• **Problem to work on**
Check every line of the entries for the string "closed" and return the ones that contain it.

• **The input**
-- ==== Sys2Proof/Safety.lean ====
section
/-! DEFINITION. What the statements speak of: the invariant of the machine, runs of steps, and the spec's own
mathematics (sums, the closed form of a valid frame, the first mismatch) written apart from the machine. -/

namespace Sys2Proof.Machine

/-- The exact sum of a byte sequence, before any reduction (40_checksum.md R91). -/
def natSum (bs : List Byte) : Nat :=
  match bs with
  | [] => 0
  | b :: rest => b.toNat + natSum rest

/-- The index of the first byte of `got` that differs from the byte of `want` at the same index
(43_verify.md R143), none when they agree. -/
def firstMismatch (want got : List Byte) : Option Nat :=
  match want, got with
  | w :: ws, g :: gs => if g = w then (firstMismatch ws gs).map (· + 1) else some 0
  | _, _ => none

/-- Every byte the host and the operations can read in `t` is the one in `s`. -/
def sameBytes (s t : State) : Prop := ∀ (b : Buffer) (i : Nat), t.byteAt b i = s.byteAt b i

/-- The bits of STATUS that no operation writes, OVR and the reserved ones, are the same in `t` and `s`
(10_state.md R31). -/
def sameOverrun (s t : State) : Prop := t.regs.status &&& 0xF0#8 = s.regs.status &&& 0xF0#8

/-- The write set "S" and PHASE (10_state.md R31): `t` is `s` but for the four STATUS fields BUSY, DONE, ERR, T, for
ECODE, for PHASE, and for the registers that `regs` already carries. The rest of the hidden state stays (log 3). -/
def onlyS (regs : Regs) (s t : State) : Prop :=
  t = (s.setRegs { regs with status := t.regs.status, ecode := t.regs.ecode }).setPhase t.cmp.phase ∧ sameOverrun s t

/-- `t` ended with a normal completion and result `r` (60_exceptions.md R181). -/
def completedWith (r : Bool) (t : State) : Prop :=
  t.flag .busy = false ∧ t.flag .done = true ∧ t.flag .err = false ∧ t.flag .t = r ∧ t.regs.ecode = 0x00 ∧
    t.cmp.phase = .idle

/-- `t` ended with an error completion and a code (60_exceptions.md R182). -/
def failedWith (e : ErrCode) (t : State) : Prop :=
  t.flag .busy = false ∧ t.flag .done = true ∧ t.flag .err = true ∧ t.flag .t = false ∧ t.regs.ecode = e.code ∧
    t.cmp.phase = .idle

/-- The closed form of a frame PARSE accepts, for m, q the values of CTRL.MARK and CTRL.POST (42_frame_parse.md
R124). -/
def validFrame (rd : Nat → Byte) (n maxLen m q : Nat) : Prop :=
  m + 5 ≤ n ∧ (m = 0 ∨ rd 0 = 0x01) ∧ rd m = 0x00 ∧ rd (m + 1) = 0x00 ∧ rd (m + 2) = 0xFF ∧
    ((rd (m + 3)).toNat + (rd (m + 4)).toNat) % 0x100 = 0 ∧ 1 ≤ (rd (m + 3)).toNat ∧ (rd (m + 3)).toNat ≤ maxLen ∧
    m + 6 + (rd (m + 3)).toNat + q ≤ n ∧
    (natSum ((List.range (rd (m + 3)).toNat).map fun k => rd (m + 5 + k)) +
      (rd (m + 5 + (rd (m + 3)).toNat)).toNat) % 0x100 = 0 ∧
    (q = 0 ∨ rd (m + 6 + (rd (m + 3)).toNat) = 0x00)

/-- FBUF holds a frame PARSE accepts (42_frame_parse.md R124), a count beyond the capacity being refused first
(R120). -/
def State.holdsFrame (s : State) : Prop :=
  s.regs.fcnt.toNat ≤ s.cfg.fbSize ∧
    validFrame (s.byteAt .fbuf) s.regs.fcnt.toNat s.cfg.maxLen (ctrlMark s.regs.ctrl).toNat (ctrlPost s.regs.ctrl).toNat

/-- Every test PARSE makes at an index below p passed: the marker, the three start bytes, the length relation with the
size tests behind it, and the data checksum (42_frame_parse.md R120, R123). -/
def State.testsPassed (s : State) (p : Nat) : Prop :=
  let rd := s.byteAt .fbuf
  let m := (ctrlMark s.regs.ctrl).toNat
  let l := (rd (m + 3)).toNat
  (0 < p → m = 1 → rd 0 = 0x01) ∧ (m < p → rd m = 0x00) ∧ (m + 1 < p → rd (m + 1) = 0x00) ∧
    (m + 2 < p → rd (m + 2) = 0xFF) ∧
    (m + 4 < p → (l + (rd (m + 4)).toNat) % 0x100 = 0 ∧ 1 ≤ l ∧ l ≤ s.cfg.maxLen) ∧
    (m + 5 + l < p →
      (natSum ((List.range l).map fun k => rd (m + 5 + k)) + (rd (m + 5 + l)).toNat) % 0x100 = 0)

/-- The header pattern at index i, both bytes inside the usable region (44_ndef_header.md R162, R166). -/
def State.headerAt (s : State) (i : Nat) : Prop :=
  s.cfg.ndefHdrSkip ≤ i ∧ i + 5 < regionEnd s.cfg s.regs.fcnt.toNat ∧ s.byteAt .fbuf i = 0x03 ∧ s.byteAt .fbuf (i + 5) = 0x54

/-- The first header pattern is at index i (44_ndef_header.md R164). -/
def State.firstHeader (s : State) (i : Nat) : Prop := s.headerAt i ∧ ∀ j < i, ¬ s.headerAt j

/-- The host's turn has come, its next action is `act`, and `s0` is the machine once both are taken from their
queues. WAIT is not meant: it may stay in its queue. -/
def State.hostDoes (s : State) (act : HostAction) (s0 : State) : Prop :=
  act ≠ .wait ∧ ∃ (q : List HostAction) (ts : List Agent), s.turns = .host :: ts ∧ s.host.queue = act :: q ∧
    s0 = (s.setTurns ts).setHost { s.host with queue := q }

/-- k steps of the machine. -/
def runSteps (k : Nat) (s : State) : Result := Sys2Proof.core.run k s

/-- A machine right after reset: any instance, any unspecified buffer contents, any host script, any byte stream and
any order of turns. -/
def State.start (cfg : Config) (epoch : Nat) (script : List HostAction) (stream : List Byte) (turns : List Agent) :
    State :=
  { State.reset with
    cfg := cfg
    epoch := epoch
    bus := { pending := stream, taken := 0, requests := [] }
    host := { queue := script, lastRead := none }
    turns := turns }

/-- The invariant of the machine between steps. -/
structure State.Inv (s : State) : Prop where
  /-- The parameters are in their ranges (00_scope.md R4). -/
  cfg_wf : s.cfg.wf = true
  /-- Bits 7:5 of STATUS read as 0 (10_state.md R12). -/
  status_reserved : s.regs.status &&& 0xE0#8 = 0#8
  /-- Bits 7:2 of CTRL read as 0 (10_state.md R13). -/
  ctrl_reserved : s.regs.ctrl &&& 0xFC#8 = 0#8
  /-- "STATUS.BUSY == 1 exactly when PHASE != IDLE" (10_state.md R25). -/
  busy_phase : s.flag .busy = true ↔ s.cmp.phase ≠ .idle
  /-- While BUSY, STATUS reads DONE = 0, ERR = 0, T = 0 and ECODE reads 0x00 (20_memory.md R49). -/
  busy_flags : s.flag .busy = true →
    s.flag .done = false ∧ s.flag .err = false ∧ s.flag .t = false ∧ s.regs.ecode = 0x00
  /-- "ERR == 1 implies T == 0 and DONE == 1" (10_state.md R12). -/
  err_flags : s.flag .err = true → s.flag .t = false ∧ s.flag .done = true
  /-- ECODE says which error, 0x00 without one, and only the codes of the table are produced (60_exceptions.md R183). -/
  err_code : (s.flag .err = true ↔ s.regs.ecode ≠ 0x00) ∧ s.regs.ecode.toNat ≤ 0x0C
  /-- The buffers are in canonical form and list no index beyond their capacity (10_state.md R23). -/
  bufs_wf : ∀ b : Buffer, Memory.wf (s.bufs.get b) ∧ Memory.below (s.bufs.get b) (capacity s.cfg b)
  /-- In RX there are bytes still to read; in SETTLE there are none (43_verify.md R150). -/
  phase_count : (s.cmp.phase = .rx → s.cmp.rxk < s.cmp.rxn) ∧ (s.cmp.phase = .settle → s.cmp.rxk = s.cmp.rxn)
  /-- The bytes a comparison reads are within its source (10_state.md R25). -/
  source_count : s.cmp.phase ≠ .idle →
    s.cmp.rxn ≤ s.cfg.ebSize ∧ (s.cmp.vsrc = .ackrom → s.cmp.rxn = 7)
  /-- The first mismatch is at an index already read (10_state.md R25). -/
  mispos_read : s.cmp.phase ≠ .idle → s.cmp.mis = true → s.cmp.mispos < s.cmp.rxk
  /-- PAYOFF and PAYLEN report no payload, or one of 1 to MAXLEN bytes after a marker or none (42_frame_parse.md R121,
  R122). -/
  payload_report : (s.regs.payoff = 0 ∧ s.regs.paylen = 0) ∨
    ((s.regs.payoff = 5 ∨ s.regs.payoff = 6) ∧ 1 ≤ s.regs.paylen.toNat ∧ s.regs.paylen.toNat ≤ s.cfg.maxLen)
  /-- The NDEF registers report no header, or one whose numbers agree (44_ndef_header.md R163). -/
  header_report : (s.regs.hidx = 0 ∧ s.regs.langlen = 0 ∧ s.regs.textlen = 0 ∧ s.regs.textoff = 0) ∨
    (s.regs.langlen.toNat ≤ 63 ∧ s.regs.langlen.toNat + 1 + s.regs.textlen.toNat ≤ 255 ∧
      s.regs.textoff.toNat = s.regs.hidx.toNat + 7 + s.regs.langlen.toNat)
  /-- Without the NDEF unit its registers are never written (00_scope.md R6). -/
  ndef_absent : s.cfg.hasNdef = false →
    s.regs.hidx = 0 ∧ s.regs.langlen = 0 ∧ s.regs.textlen = 0 ∧ s.regs.textoff = 0

end Sys2Proof.Machine
end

• **Written solution**
mathematics (sums, the closed form of a valid frame, the first mismatch) written apart from the machine. -/
/-- The closed form of a frame PARSE accepts, for m, q the values of CTRL.MARK and CTRL.POST (42_frame_parse.md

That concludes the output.